--- Given data ---
-- ==== Sys2Proof/Machine/React.lean ====
section
/-! DEFINITION. What a fault does: stopping, venting and disabling an axis, the control-plane reset, and the raising of an
event with the reaction of its class (R22 to R25, R208, R209, R339, R563). -/

namespace Sys2Proof.Machine

/-! ### Tiles -/

/-- A bit at place k of a word. -/
def bitAt (b : Bool) (k : Nat) : Word := if b then (1 : Word) <<< k else 0

/-- Word 0x40 of the tile status group (R338). -/
def tileStatusWord (tl : Tile) : Word :=
  BitVec.zeroExtend 32 tl.regs.tileState ||| bitAt tl.regs.trip 3 ||| bitAt tl.pw.chopOn 4
    ||| bitAt tl.regs.chopperVented 5 ||| bitAt tl.regs.regenClamp 6 ||| bitAt tl.regs.loadPending 7
    ||| (BitVec.zeroExtend 32 tl.regs.hallState <<< 8) ||| bitAt tl.regs.sto 11

/-- Writes the tile status group (R338). -/
def writeTileStatus (t : Fin 16) (s : State) : State :=
  let tl := s.tiles[t]
  tilePuts t 0x40 [tileStatusWord tl, nsLo tl.pw.periodStart, BitVec.ofNat 32 (tl.pw.periodNow % 2 ^ 18),
    (BitVec.zeroExtend 32 tl.pw.tag <<< 16) ||| BitVec.zeroExtend 32 tl.pw.updates] s

/-- Field control as every exit of the tile from RUN leaves it (R387). -/
def focExit (f : Foc) : Foc :=
  { f with
    avg := [], predRun := 0, goodRun := 0, convSince := none, lostSince := none, retryAt := none, aligning := false
    zeroAt := none, blendAt := none, olVel := 0
    regs := { f.regs with startState := 0, obsConverged := false } }

/-- The start state that a tile in SERVO3 enters with RUN (R370, R375, R379): 7 for an encoder axis that knows its angle. -/
def focFirst (f : Foc) : BitVec 3 :=
  if f.regs.angleSrc then (if f.regs.flyEn then 1 else 3)
  else if f.regs.alignAtEnable && !f.regs.offsetValid then 4 else 7
/-- Field control as it enters RUN. -/
def focEnter (f : Foc) : Foc :=
  let al := focFirst f = 4
  { f with
    aligning := al
    regs := { f.regs with
      startState := focFirst f, startCount := if al then satInc f.regs.startCount else f.regs.startCount
      cntOvf := f.regs.cntOvf || (al && satFull f.regs.startCount) } }

/-- A stepper's or valve's part as every exit of the tile from RUN leaves it: no offset, no switching (R396). -/
def svExit (v : Sv) : Sv :=
  { v with
    chop := v.chop.map fun c => { window := c.window, est := c.est, cycles := c.cycles }
    openSince := Vector.replicate 2 none
    regs := { v.regs with ofsA := 0, ofsB := 0, underdrive := 0 } }

/-- The tile enters a state; leaving RUN zeroes its carries (R331) and its first current tick is owed again (R322). -/
def setTileState (st : BitVec 3) (tl : Tile) : Tile :=
  if tl.regs.tileState = st then tl
  else if tl.regs.tileState = 2 then
    { tl with
      regs := { tl.regs with tileState := st, carry := Vector.replicate 4 0 }
      foc := focExit tl.foc
      sv := if st = 4 then { svExit tl.sv with chop := tl.sv.chop } else svExit tl.sv
      pw := { tl.pw with
        firstTick := false, chopOn := false, chopDue := none, legs := if st = 4 then tl.pw.legs else Vector.replicate 4 {} } }
  else
    -- a frozen tile that does not resume gives up the levels it held
    let ends := tl.regs.tileState = 4 && st ≠ 2
    { tl with
      regs := { tl.regs with tileState := st }
      pw := { tl.pw with firstTick := false, legs := if ends then Vector.replicate 4 {} else tl.pw.legs }
      sv := if ends then svExit tl.sv else tl.sv
      foc := if st = 2 && tl.regs.mode = 1 then focEnter tl.foc else tl.foc }

/-- The state of a configured tile that stops running: VENTED, FROZEN and UNCONFIGURED stay (R321). -/
def tileOff (tl : Tile) : Tile := if tl.regs.tileState = 2 then setTileState 1 tl else tl

/-- A tile leaves OFF for RUN at this update instant (R322). -/
def entersRun (s : State) (t : Fin 16) : Bool :=
  let tl := s.tiles[t]
  tl.regs.tileState = 1 && s.axes[tileAxis t].enabled && !tl.regs.sto && tl.pw.firstTick && tl.regs.mode ≠ 0

/-- The carrier of the tile runs: a local tile has none until it enters RUN (R327), a frozen one has stopped. -/
def carrierRuns (s : State) (t : Fin 16) : Bool :=
  let tl := s.tiles[t]
  if tl.regs.localField then tl.regs.tileState = 2 || entersRun s t
  else tl.regs.tileState ≠ 0 && tl.regs.tileState ≠ 4

/-- A vent cause is gone: with the last one the tile enters OFF; a tile that no configuration has given a MODE goes back to
UNCONFIGURED (R321, R339). -/
def unventTile (t : Fin 16) (k : Nat) (s : State) : State :=
  let tl := s.tiles[t]
  let cause := tl.regs.ventCause &&& ~~~(BitVec.ofNat 5 (2 ^ k))
  let st : BitVec 3 :=
    if tl.regs.tileState ≠ 3 || cause ≠ 0 then tl.regs.tileState
    else if tl.regs.mode = 0 && !s.ocp.ident.configCommitted then 0 else 1
  writeTileStatus t (modTile t (fun tl =>
    let tl := setTileState st tl
    { tl with regs := { tl.regs with ventCause := cause } }) s)

/-! ### Loops -/

/-- A loop goes OFF: its run-time state is zero and its supervisor inactive (R258). -/
def loopOff (l : Loop) : Loop :=
  { l with
    regs := { l.regs with loopMode := 3, supActive := false }
    clampHi := false, clampLo := false, satSince := none, satRaised := false
    supPred := 0, supLoad := 0, supRes := 0, supSince := none, prevOuter := 0, innerTick := 0
    modeNext := none, manStaged := false, bumpNext := false }

/-- All loops of the tile's axis go OFF. -/
def loopsOff (t : Fin 16) (s : State) : State :=
  ((modLoop (tileLoop t 0) loopOff s |> modLoop (tileLoop t 1) loopOff) |> modLoop (tileLoop t 2) loopOff)
    |> modLoop (tileLoop t 3) loopOff

/-! ### Class C operations, identification -/

/-- Ends the class C operations that a predicate names, each with OP_COMPLETE (R86). -/
def endOps (sel : PendingOp → Bool) (st : BitVec 16) (s : State) : State :=
  let gone := s.ocp.ops.filter sel
  let s := { s with ocp := { s.ocp with ops := s.ocp.ops.filter fun o => !sel o } }
  gone.foldl (fun s o => note Ev.opComplete srcMgmt (o.op ++ st) o.seq (BitVec.ofNat 32 o.session.val) s) s

/-- A motor identification runs on the axis (R381). -/
def identifying (s : State) (a : Fin 112) : Bool :=
  match axisTile a with
  | some t => s.tiles[t].foc.regs.identifying
  | none => false

/-- A running identification ends aborted (R381, R387). -/
def abortIdent (t : Fin 16) (s : State) : State :=
  if s.tiles[t].foc.regs.identifying then
    endOps (fun o => o.op = 0x0907 && o.target.toNat = t.val) Status.identAborted
      (modTile t (fun tl => { tl with foc := { tl.foc with
        regs := { tl.foc.regs with identifying := false }
        ident := { tl.foc.ident with
          identState := 7, identFailStep := (tl.foc.ident.identState - 1).truncate 3, idRunDt := nsLo s.dt } } }) s)
  else s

--- Task to complete ---
Copy only this part of the entries above: the line with "t 3) loopOff", the line with "def identifying (s", and the lines between, all exactly as written.

--- Exercise solution ---
    |> modLoop (tileLoop t 3) loopOff

/-! ### Class C operations, identification -/

/-- Ends the class C operations that a predicate names, each with OP_COMPLETE (R86). -/
def endOps (sel : PendingOp → Bool) (st : BitVec 16) (s : State) : State :=
  let gone := s.ocp.ops.filter sel
  let s := { s with ocp := { s.ocp with ops := s.ocp.ops.filter fun o => !sel o } }
  gone.foldl (fun s o => note Ev.opComplete srcMgmt (o.op ++ st) o.seq (BitVec.ofNat 32 o.session.val) s) s

/-- A motor identification runs on the axis (R381). -/
def identifying (s : State) (a : Fin 112) : Bool :=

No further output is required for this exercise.